With Project Cafe, Nintendo will undoubtedly want to address these issues that have prevented Wii from sustaining that early momentum. But that initial buzz is just as crucial, as the first console to introduce motion control as standard, Wii was the spearhead for a revolution in interface, with both Sony and Microsoft introducing their own motion-control devices in order to combat Wii’s extraordinary impact.
US congressman lied about being hacked
The Financial Times, in a roundup of the latest spree of cyber attacks, told the interesting tale of how a US congressman sent a lewd photo to a young woman and claimed his Twitter account had been hacked. On Monday, New York Congressman Anthony Weiner held a press conference at which he admitted he sent a lewd photograph on Twitter and had lied about being hacked.
Before his subsequent admission, the web was filled with speculation about the potential vulnerability of Twitter – including this piece from The Huffington Post.
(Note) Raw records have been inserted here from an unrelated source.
-- ==== Sys2Proof/Machine/Port.lean ====
section
/-! DEFINITION. The host window (20_memory.md): its map, its access rules, and the effect of one host access. -/

namespace Sys2Proof.Machine

/-- What stands at an offset of the host window (R52). A control register stands at its exact offset only (R53). -/
inductive Region where
  | cmd
  | status
  | ctrl
  | blen (j : BReg)
  /-- Byte `o` of the window of `X[i]`, or of its slot beyond the window. -/
  | xWindow (i : XReg) (o : Nat)
  /-- Byte `o` of the data array of buffer `j`, or of its slot beyond the array. -/
  | bWindow (j : BReg) (o : Nat)
  | reserved
deriving DecidableEq, Repr

/-- Size of the host window in bytes (R50). -/
def windowSize : Nat := 0x140000

/-- The map of R52. -/
def regionAt (off : Nat) : Region :=
  if off = 0x000000 then .cmd
  else if off = 0x000004 then .status
  else if off = 0x000008 then .ctrl
  else if 0x000010 ≤ off ∧ off < 0x000020 ∧ off % 4 = 0 then .blen (Fin.ofNat 4 ((off - 0x000010) / 4))
  else if 0x010000 ≤ off ∧ off < 0x090000 then .xWindow (Fin.ofNat 8 (off / 0x10000 - 1)) (off % 0x10000)
  else if 0x100000 ≤ off ∧ off < 0x140000 then .bWindow (Fin.ofNat 4 (off / 0x10000 - 16)) (off % 0x10000)
  else .reserved

/-- The window offset of an access to the engine; `none` for an access that is none (R51): outside the window, or of a width other
than 1, 2 and 4. -/
def accessOffset (P : Config.Params) (addr n : Nat) : Option Nat :=
  if (n = 1 ∨ n = 2 ∨ n = 4) ∧ P.base ≤ addr ∧ addr < P.base + windowSize then some (addr - P.base) else none


/-- The bytes `X[i]` shows in its window (R54). -/
def State.windowBytes (s : State) (i : XReg) : List Byte := i2osp (s.readX i) s.cfg.xBytes

/-- The bytes of `w` with those from index `o` replaced by `new`. -/
def splice (w : List Byte) (o : Nat) (new : List Byte) : List Byte := w.take o ++ new ++ w.drop (o + new.length)

/-- Issue of command word `w` once the write to CMD is accepted (44_command_control.md R190, R191). -/
def State.issue (s : State) (w : Word) : State :=
  match decode w with
  | .ok _ => { s with pend := w, busy := true }
  | .error _ => { s with pend := w }.raise .illegalCommand

/-- What an admitted read of width `n` at offset `off` returns; `none` for a refused one (R58). -/
def State.readPort (s : State) (off n : Nat) : Option Nat :=
  match regionAt off with
  | .cmd => if n = 4 then some s.pend.toNat else none
  | .status => if n = 4 then some s.statusWord.toNat else none
  | .ctrl => if n = 4 then some 0 else none
  | .blen j => if n = 4 ∧ s.busy = false then some (s.readLen j) else none
  | .xWindow i o =>
    if s.busy = false ∧ off % n = 0 ∧ o + n ≤ s.cfg.xBytes then some (os2ip (slice (s.windowBytes i) o (o + n))) else none
  | .bWindow j o =>
    if s.busy = false ∧ off % n = 0 ∧ o + n ≤ s.cfg.bufBytes then
      some (os2ip (Memory.readBytes s.mem (bufferBase j + o) n))
    else none
  | .reserved => none

/-- The effect of an admitted write of the low `n` bytes of `v` at offset `off`; `none` for a refused one (R58). -/
def State.writePort (s : State) (off n : Nat) (v : Word) : Option State :=
  match regionAt off with
  | .cmd => if n = 4 ∧ s.busy = false ∧ s.err = none then some (s.issue v) else none
  | .status => none
  | .ctrl => if n = 4 then some (s.acknowledge v) else none
  | .blen j => if n = 4 ∧ s.busy = false ∧ v.toNat ≤ s.cfg.bufBytes then some (s.writeLen j v.toNat) else none
  | .xWindow i o =>
    if s.busy = false ∧ off % n = 0 ∧ o + n ≤ s.cfg.xBytes then
      some (s.writeX i (os2ip (splice (s.windowBytes i) o (i2osp v.toNat n))))
    else none
  | .bWindow j o =>
    if s.busy = false ∧ off % n = 0 ∧ o + n ≤ s.cfg.bufBytes then
      some { s with mem := Memory.writeBytes s.mem (bufferBase j + o) (i2osp v.toNat n) }
    else none
  | .reserved => none

/-- A host read (R50). A refused read sets HERR and returns any `n`-byte value (R58; log 5); a read that is no access to the engine
leaves the engine as it is, and what it returns is the platform's (R51; log 6). -/
def State.hostRead (s : State) (addr n : Nat) : State :=
  match accessOffset s.cfg addr n with
  | none => { s with rdata := BitVec.ofNat 32 (Config.platformRead s.drawn), drawn := s.drawn + 1 }
  | some off =>
    match s.readPort off n with
    | some v => { s with rdata := BitVec.ofNat 32 v }
    | none =>
      { s with
        herr := true
        rdata := BitVec.ofNat 32 (Config.refusedRead s.drawn % 256 ^ n)
        drawn := s.drawn + 1 }

/-- A host write (R50). A refused write sets HERR and changes nothing else (R58); a write that is no access to the engine leaves the
engine as it is (R51; log 6). -/
def State.hostWrite (s : State) (addr n : Nat) (v : Word) : State :=
  match accessOffset s.cfg addr n with
  | none => s
  | some off =>
    match s.writePort off n v with
    | some t => t
    | none => { s with herr := true }

end Sys2Proof.Machine
end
Robert Graham, the CEO of the cyber security firm Errata Security, listed multiple ways users could lose control of their Twitter accounts. He told The Huffington Post that Twitter is “pretty vulnerable.”
Is the smartphone killing the PC?
The Guardian had an interesting story on how the smartphone is killing the PC. The smartphones in our pockets are far more powerful than the desktop computers we dreamed of in the 1980s. This year, they are outselling PCs – and soon they could replace our wallets, as well.
PCs had always sold far more than smartphones (which only date back to 2003 or so). In the first three months of 2010, 85m PCs were sold worldwide, compared with 55m smartphones. Optimistic analysts forecast that the crossover might happen in 2012. Instead, by the last three months of 2010, 94m PCs were sold – and 100m smartphones. Analysts believe this trend will never reverse. (It continued in the first quarter of this year: 82m PCs, 100m smartphones.)
“Smartphones will keep growing in sales approaching the billion-plus levels of total handset sales before this decade is done,” says Tomi Ahonen, a former Nokia executive who now has his own mobile industry consultancy. “The trend of PC sales is stagnant, or at best modest growth, selling around 300m per year.”